◆ INSTRUCTIONS FOR THE TASK: Read the records beneath this task and copy every line that contains the string "toIntBy".

◆ EXTRACTED DATA:

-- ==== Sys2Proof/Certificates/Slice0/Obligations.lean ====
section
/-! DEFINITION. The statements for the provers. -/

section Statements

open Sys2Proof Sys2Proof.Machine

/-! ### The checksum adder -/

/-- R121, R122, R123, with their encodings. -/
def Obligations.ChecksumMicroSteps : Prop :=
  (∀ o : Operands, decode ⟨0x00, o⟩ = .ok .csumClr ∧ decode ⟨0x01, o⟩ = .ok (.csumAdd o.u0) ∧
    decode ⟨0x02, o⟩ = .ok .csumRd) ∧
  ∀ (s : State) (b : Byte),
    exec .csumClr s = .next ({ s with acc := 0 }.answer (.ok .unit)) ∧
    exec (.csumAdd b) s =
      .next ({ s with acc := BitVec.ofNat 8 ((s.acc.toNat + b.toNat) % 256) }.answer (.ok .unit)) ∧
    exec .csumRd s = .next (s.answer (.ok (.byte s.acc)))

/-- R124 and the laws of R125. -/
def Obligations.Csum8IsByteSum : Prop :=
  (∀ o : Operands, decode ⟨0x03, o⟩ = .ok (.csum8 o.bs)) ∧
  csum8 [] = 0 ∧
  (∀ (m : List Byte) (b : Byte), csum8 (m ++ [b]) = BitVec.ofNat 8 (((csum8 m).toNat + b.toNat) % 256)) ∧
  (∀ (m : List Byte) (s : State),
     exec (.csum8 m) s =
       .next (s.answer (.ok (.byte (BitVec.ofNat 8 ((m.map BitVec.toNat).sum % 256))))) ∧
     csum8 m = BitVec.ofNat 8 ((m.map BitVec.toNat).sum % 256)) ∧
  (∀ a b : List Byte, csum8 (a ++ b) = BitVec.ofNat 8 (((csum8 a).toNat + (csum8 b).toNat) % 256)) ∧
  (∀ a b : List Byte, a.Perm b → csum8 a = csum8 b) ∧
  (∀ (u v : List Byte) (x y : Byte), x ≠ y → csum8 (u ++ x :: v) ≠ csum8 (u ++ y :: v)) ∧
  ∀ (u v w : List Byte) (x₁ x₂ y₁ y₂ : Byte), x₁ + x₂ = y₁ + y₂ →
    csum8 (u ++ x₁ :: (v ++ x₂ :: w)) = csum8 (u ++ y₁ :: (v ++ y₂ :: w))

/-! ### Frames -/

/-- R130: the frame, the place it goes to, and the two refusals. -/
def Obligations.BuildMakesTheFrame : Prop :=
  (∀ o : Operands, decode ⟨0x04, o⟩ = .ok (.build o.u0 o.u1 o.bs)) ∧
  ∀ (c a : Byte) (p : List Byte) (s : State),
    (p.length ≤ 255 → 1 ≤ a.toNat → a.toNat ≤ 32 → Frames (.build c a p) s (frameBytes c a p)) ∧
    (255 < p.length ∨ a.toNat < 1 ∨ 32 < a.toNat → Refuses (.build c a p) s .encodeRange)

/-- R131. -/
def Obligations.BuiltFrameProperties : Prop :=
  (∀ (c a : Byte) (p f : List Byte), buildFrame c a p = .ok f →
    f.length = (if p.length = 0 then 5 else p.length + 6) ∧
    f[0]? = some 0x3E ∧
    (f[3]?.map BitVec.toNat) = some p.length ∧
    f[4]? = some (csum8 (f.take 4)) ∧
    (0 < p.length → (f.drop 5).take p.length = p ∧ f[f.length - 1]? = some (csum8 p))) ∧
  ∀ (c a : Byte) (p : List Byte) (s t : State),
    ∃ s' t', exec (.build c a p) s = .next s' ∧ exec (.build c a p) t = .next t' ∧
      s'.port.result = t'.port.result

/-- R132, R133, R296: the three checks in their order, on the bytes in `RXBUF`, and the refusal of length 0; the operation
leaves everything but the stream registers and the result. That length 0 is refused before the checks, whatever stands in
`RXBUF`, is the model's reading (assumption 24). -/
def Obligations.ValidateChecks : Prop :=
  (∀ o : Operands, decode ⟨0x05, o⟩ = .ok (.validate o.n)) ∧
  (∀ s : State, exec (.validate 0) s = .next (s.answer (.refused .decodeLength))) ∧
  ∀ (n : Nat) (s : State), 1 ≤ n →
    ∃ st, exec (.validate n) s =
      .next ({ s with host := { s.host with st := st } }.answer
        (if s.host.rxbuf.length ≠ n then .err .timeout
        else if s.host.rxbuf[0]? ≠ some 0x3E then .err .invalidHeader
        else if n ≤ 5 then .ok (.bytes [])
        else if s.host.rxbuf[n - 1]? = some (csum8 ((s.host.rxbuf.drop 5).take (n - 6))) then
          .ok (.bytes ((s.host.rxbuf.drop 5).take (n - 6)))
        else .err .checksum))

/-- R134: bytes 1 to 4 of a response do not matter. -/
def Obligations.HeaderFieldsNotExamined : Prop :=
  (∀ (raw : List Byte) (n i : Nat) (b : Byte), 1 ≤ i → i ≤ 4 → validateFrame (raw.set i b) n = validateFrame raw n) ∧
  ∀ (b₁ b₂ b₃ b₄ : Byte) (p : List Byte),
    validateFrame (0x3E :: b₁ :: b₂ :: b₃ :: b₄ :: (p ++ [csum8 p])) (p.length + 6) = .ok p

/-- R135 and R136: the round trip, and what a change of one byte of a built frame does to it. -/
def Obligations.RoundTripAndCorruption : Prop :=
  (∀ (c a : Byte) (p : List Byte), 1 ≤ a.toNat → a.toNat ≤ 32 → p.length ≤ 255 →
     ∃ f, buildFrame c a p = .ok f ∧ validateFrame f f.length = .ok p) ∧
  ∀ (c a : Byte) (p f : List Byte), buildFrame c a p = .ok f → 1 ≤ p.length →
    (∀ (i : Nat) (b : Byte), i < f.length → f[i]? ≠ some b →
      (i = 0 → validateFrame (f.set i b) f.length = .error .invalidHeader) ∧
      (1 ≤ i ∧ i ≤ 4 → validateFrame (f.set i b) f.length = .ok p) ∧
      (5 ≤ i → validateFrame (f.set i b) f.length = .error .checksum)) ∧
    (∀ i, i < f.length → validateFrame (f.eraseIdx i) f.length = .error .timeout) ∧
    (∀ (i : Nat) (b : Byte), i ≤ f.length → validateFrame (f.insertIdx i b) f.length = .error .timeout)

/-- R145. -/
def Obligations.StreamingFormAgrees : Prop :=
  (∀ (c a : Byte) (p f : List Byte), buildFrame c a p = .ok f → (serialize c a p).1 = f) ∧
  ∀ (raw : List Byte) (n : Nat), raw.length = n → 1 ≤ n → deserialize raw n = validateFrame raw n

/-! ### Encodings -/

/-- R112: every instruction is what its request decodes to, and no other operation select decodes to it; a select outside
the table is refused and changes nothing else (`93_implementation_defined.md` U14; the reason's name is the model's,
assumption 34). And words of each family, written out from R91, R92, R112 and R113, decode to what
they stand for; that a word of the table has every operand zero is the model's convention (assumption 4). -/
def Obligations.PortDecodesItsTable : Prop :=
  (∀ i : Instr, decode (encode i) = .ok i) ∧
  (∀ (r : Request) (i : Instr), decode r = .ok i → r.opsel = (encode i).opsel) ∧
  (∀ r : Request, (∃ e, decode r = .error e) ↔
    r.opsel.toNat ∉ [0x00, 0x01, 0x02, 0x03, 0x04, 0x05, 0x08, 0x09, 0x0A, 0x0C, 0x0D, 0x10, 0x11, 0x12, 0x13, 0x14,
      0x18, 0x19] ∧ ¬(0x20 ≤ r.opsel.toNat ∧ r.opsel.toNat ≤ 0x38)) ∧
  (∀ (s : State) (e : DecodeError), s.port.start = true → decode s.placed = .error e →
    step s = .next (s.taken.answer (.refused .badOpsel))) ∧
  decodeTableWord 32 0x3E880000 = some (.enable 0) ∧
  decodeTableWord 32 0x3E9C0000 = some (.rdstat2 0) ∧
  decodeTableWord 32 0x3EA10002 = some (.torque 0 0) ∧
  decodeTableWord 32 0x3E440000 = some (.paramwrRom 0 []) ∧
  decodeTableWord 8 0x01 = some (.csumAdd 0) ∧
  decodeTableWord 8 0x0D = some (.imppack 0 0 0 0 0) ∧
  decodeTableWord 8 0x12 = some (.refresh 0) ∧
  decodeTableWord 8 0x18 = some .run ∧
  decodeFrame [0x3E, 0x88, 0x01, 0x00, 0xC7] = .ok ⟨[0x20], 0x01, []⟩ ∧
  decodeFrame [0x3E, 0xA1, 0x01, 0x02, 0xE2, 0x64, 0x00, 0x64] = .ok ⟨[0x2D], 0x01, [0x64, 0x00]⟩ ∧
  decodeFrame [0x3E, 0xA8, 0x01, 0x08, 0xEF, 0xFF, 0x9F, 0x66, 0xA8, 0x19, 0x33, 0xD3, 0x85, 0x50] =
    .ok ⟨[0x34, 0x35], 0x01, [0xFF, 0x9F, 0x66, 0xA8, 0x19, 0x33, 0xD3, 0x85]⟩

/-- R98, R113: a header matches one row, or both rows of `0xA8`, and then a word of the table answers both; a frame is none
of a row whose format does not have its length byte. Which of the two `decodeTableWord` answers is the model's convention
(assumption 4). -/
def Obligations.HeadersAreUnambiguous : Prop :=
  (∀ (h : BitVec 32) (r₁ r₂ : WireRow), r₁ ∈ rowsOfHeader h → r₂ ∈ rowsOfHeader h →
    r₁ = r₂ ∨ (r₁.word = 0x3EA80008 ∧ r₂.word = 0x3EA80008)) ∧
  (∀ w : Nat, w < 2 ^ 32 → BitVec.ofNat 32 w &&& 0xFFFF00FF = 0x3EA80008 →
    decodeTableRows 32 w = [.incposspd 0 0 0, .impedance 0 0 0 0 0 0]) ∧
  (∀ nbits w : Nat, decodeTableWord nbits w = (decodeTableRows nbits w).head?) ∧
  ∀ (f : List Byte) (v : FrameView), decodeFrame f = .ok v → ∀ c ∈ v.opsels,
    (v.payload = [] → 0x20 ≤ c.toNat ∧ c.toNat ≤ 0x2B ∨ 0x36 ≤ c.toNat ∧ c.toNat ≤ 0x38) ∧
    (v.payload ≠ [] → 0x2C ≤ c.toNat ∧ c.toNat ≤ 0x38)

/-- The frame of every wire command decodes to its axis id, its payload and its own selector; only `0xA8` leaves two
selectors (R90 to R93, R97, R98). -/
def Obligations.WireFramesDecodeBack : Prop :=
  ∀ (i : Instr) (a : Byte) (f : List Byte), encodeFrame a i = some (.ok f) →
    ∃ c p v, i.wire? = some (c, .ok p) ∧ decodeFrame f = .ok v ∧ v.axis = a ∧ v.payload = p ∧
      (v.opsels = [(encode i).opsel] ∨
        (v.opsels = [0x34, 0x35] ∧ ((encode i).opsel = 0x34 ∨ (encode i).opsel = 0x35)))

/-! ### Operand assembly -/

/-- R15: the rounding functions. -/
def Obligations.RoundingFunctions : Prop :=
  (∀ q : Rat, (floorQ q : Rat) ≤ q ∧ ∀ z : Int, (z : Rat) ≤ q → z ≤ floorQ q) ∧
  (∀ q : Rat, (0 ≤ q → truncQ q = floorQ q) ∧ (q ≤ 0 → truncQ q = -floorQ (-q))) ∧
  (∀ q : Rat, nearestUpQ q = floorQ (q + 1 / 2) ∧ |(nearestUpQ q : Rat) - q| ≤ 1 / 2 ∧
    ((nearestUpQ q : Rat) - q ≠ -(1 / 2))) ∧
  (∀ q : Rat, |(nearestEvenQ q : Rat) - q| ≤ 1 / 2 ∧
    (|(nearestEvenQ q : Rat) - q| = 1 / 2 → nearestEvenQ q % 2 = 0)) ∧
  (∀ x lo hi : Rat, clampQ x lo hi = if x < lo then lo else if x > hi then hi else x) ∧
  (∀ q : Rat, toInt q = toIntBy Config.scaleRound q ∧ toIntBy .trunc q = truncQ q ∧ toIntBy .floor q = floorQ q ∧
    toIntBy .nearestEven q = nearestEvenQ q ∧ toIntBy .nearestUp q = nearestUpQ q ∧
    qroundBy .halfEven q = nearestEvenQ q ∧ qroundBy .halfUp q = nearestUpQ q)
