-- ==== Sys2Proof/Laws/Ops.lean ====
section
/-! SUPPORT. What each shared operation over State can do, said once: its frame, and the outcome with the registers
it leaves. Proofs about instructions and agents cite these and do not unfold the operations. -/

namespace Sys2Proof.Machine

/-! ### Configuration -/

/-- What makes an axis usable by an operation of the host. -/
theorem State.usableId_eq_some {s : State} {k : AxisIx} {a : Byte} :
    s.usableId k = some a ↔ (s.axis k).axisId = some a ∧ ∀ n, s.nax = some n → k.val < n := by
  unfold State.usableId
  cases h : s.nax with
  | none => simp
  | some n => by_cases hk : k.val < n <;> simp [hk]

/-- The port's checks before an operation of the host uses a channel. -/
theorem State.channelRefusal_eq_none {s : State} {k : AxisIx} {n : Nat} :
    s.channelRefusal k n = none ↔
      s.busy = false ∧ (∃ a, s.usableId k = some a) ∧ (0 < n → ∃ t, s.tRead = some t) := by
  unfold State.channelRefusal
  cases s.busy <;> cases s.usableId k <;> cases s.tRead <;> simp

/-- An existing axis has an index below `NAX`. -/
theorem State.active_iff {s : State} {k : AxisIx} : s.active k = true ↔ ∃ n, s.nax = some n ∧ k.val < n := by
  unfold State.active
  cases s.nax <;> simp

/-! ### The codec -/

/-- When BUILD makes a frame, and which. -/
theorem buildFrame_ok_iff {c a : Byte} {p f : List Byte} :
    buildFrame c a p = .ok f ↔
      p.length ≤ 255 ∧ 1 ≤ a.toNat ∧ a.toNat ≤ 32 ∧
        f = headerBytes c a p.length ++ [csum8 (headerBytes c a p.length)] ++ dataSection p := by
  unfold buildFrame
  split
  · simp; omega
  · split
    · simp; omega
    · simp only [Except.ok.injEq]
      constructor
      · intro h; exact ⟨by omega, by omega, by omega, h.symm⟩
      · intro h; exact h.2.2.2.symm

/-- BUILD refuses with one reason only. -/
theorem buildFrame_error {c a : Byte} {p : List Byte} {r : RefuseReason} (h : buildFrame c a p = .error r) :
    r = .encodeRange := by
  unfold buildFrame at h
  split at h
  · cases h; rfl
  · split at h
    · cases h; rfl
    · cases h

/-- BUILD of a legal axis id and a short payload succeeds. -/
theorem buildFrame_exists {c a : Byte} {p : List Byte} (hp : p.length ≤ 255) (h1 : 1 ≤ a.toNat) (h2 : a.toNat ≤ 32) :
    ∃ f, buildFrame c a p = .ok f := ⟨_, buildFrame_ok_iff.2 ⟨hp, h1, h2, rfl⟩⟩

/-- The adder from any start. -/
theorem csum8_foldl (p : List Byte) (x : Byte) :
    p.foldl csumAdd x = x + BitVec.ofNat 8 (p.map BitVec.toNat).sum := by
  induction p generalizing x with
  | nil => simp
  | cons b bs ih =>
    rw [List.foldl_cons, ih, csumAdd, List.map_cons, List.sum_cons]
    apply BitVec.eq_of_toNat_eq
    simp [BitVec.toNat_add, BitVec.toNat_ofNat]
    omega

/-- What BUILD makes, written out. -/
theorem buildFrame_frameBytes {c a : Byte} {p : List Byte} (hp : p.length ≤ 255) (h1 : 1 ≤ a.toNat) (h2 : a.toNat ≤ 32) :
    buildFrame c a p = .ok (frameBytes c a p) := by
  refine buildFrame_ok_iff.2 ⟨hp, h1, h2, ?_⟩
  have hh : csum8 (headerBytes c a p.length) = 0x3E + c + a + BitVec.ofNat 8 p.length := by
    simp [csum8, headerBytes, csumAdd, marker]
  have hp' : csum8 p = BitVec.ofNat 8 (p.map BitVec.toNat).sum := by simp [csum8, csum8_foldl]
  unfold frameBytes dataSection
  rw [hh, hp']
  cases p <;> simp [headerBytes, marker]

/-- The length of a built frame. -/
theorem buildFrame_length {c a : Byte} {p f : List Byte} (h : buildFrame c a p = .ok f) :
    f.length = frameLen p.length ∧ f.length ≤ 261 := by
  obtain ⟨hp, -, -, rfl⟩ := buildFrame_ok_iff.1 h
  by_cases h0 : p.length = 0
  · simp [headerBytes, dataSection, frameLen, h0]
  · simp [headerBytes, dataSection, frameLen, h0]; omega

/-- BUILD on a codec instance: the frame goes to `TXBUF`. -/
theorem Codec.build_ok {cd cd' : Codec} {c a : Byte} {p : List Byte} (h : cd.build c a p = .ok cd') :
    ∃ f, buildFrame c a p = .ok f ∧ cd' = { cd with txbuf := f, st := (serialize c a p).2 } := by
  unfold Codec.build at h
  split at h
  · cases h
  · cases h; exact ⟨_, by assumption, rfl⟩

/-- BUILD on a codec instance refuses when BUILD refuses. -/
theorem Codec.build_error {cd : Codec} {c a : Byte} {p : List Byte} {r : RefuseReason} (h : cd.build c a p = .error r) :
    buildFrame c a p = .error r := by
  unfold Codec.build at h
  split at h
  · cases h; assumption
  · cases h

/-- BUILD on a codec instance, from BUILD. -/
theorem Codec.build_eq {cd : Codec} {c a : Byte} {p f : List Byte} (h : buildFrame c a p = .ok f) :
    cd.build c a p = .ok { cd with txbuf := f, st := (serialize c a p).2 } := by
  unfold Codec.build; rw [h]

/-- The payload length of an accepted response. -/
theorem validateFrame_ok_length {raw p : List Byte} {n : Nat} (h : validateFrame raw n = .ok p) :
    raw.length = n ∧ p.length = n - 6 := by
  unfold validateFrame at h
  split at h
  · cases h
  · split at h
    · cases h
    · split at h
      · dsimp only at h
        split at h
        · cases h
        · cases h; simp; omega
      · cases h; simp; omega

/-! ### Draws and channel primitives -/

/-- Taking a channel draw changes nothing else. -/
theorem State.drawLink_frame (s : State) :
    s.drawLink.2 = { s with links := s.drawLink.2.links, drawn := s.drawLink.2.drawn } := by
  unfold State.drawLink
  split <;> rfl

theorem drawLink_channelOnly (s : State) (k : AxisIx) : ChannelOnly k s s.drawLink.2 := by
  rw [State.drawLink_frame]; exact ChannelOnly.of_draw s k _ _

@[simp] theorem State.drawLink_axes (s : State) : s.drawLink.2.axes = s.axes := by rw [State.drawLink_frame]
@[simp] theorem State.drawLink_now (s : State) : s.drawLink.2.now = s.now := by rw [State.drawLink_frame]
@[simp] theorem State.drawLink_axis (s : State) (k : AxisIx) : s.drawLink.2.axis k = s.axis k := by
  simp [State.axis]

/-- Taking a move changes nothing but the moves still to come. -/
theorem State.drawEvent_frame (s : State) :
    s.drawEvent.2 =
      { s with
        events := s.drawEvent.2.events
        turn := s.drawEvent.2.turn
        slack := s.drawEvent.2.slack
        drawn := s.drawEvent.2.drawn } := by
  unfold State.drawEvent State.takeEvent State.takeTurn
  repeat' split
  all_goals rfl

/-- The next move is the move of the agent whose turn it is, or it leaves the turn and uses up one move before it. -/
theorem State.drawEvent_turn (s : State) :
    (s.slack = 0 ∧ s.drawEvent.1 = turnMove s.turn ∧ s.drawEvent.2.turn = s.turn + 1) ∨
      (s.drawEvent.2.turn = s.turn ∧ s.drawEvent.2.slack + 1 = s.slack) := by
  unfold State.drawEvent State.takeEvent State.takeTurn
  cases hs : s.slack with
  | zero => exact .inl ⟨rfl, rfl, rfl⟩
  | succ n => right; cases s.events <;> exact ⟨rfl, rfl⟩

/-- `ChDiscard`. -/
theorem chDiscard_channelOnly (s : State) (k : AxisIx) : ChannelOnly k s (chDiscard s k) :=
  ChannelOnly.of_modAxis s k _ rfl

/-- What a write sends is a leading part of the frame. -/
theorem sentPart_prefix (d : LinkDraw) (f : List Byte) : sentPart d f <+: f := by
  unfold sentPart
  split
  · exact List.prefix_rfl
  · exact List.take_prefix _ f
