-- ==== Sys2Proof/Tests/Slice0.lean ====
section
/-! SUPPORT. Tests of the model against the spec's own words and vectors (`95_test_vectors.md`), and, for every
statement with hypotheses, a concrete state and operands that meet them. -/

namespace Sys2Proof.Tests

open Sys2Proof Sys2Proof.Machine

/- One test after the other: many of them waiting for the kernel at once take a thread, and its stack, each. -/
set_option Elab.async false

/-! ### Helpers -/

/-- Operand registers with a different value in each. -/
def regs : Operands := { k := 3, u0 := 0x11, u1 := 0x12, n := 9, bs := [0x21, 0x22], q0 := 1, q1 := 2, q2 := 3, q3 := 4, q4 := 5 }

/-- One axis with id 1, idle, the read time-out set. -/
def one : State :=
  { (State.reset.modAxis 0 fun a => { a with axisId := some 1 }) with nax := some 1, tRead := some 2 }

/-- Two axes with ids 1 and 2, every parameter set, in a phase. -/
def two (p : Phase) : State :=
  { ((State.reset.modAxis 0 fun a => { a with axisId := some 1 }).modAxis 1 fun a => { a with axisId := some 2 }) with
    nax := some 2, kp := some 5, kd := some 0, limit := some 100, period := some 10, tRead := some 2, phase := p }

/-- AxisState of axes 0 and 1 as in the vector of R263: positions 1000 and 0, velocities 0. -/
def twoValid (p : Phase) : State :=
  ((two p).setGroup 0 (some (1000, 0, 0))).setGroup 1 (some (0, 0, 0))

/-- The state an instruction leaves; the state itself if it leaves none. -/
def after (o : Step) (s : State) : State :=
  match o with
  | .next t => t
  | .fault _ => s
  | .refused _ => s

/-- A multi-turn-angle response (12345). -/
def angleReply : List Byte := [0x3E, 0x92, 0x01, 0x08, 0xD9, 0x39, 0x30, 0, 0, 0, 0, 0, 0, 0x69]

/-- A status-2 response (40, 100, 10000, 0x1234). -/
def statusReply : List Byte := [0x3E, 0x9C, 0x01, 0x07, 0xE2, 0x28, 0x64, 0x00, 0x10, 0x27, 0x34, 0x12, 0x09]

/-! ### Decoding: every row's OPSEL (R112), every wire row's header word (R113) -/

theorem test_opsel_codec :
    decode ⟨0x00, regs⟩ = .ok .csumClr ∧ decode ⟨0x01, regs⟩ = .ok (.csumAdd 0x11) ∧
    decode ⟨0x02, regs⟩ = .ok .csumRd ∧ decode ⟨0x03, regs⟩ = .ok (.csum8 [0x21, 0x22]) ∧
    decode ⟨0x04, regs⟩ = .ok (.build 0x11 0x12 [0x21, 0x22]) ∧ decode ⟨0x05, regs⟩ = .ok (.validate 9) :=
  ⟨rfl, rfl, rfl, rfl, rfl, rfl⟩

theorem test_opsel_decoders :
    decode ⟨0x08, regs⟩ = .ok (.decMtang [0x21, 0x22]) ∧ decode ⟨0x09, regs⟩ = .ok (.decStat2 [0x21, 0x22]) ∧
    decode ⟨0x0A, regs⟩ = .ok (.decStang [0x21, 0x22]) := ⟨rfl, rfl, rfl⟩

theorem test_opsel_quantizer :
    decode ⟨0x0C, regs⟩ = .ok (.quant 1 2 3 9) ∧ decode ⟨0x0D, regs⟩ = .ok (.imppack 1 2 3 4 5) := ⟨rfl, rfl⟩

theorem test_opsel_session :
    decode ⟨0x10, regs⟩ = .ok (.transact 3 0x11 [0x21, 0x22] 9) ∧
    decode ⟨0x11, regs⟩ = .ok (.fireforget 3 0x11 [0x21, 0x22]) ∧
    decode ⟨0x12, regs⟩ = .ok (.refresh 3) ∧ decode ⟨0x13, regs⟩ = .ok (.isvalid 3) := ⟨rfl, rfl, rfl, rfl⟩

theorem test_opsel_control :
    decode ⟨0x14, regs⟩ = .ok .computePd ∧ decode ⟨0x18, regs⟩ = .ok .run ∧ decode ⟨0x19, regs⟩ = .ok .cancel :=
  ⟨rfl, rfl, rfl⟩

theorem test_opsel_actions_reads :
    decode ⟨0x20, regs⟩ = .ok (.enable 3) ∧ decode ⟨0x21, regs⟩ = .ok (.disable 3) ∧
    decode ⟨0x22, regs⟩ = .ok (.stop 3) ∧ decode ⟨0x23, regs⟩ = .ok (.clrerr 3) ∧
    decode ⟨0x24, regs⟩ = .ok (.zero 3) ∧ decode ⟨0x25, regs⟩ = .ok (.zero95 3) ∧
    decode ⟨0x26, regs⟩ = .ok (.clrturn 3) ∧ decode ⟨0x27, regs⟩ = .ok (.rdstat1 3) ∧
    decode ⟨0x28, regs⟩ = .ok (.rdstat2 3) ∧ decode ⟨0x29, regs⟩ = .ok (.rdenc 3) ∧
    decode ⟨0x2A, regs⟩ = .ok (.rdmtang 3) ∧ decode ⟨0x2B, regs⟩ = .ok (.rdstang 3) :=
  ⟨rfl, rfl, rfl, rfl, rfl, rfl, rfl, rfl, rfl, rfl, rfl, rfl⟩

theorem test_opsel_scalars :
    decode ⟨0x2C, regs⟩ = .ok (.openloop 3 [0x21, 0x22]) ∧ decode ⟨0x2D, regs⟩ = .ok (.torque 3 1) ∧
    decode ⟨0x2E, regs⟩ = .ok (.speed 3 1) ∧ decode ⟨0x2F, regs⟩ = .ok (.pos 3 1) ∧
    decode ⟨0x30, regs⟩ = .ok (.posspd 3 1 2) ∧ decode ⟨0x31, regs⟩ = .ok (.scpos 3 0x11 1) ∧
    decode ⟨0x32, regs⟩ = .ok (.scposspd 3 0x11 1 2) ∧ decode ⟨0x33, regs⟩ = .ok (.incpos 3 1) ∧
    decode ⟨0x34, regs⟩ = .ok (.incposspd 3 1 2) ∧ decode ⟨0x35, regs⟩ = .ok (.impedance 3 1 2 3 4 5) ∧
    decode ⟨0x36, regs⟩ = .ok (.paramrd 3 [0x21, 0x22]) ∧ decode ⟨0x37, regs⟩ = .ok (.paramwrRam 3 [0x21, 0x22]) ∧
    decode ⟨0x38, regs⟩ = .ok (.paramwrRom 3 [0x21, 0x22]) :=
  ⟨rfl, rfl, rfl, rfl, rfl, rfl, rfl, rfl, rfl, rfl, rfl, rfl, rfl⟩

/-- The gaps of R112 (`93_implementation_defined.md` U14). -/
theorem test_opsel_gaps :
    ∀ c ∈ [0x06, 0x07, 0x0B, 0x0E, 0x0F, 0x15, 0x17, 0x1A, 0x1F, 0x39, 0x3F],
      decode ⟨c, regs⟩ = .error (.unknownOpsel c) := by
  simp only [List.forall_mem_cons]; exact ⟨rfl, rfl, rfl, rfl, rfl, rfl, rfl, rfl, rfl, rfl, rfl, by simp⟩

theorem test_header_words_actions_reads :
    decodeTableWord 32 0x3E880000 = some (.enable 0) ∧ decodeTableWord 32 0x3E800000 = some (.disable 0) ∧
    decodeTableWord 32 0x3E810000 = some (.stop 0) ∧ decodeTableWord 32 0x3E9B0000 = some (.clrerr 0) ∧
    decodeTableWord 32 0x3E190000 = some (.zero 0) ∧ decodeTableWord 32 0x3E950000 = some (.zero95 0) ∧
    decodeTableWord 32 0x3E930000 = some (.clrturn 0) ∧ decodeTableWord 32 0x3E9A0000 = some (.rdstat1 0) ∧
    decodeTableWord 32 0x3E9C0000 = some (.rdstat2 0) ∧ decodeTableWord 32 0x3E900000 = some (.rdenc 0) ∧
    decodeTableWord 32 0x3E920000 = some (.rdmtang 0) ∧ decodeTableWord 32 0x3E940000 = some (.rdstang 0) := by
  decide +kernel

◆ RESPONSE FOR THIS EXERCISE:
  (∀ q : Rat, toInt q = toIntBy Config.scaleRound q ∧ toIntBy .trunc q = truncQ q ∧ toIntBy .floor q = floorQ q ∧
    toIntBy .nearestEven q = nearestEvenQ q ∧ toIntBy .nearestUp q = nearestUpQ q ∧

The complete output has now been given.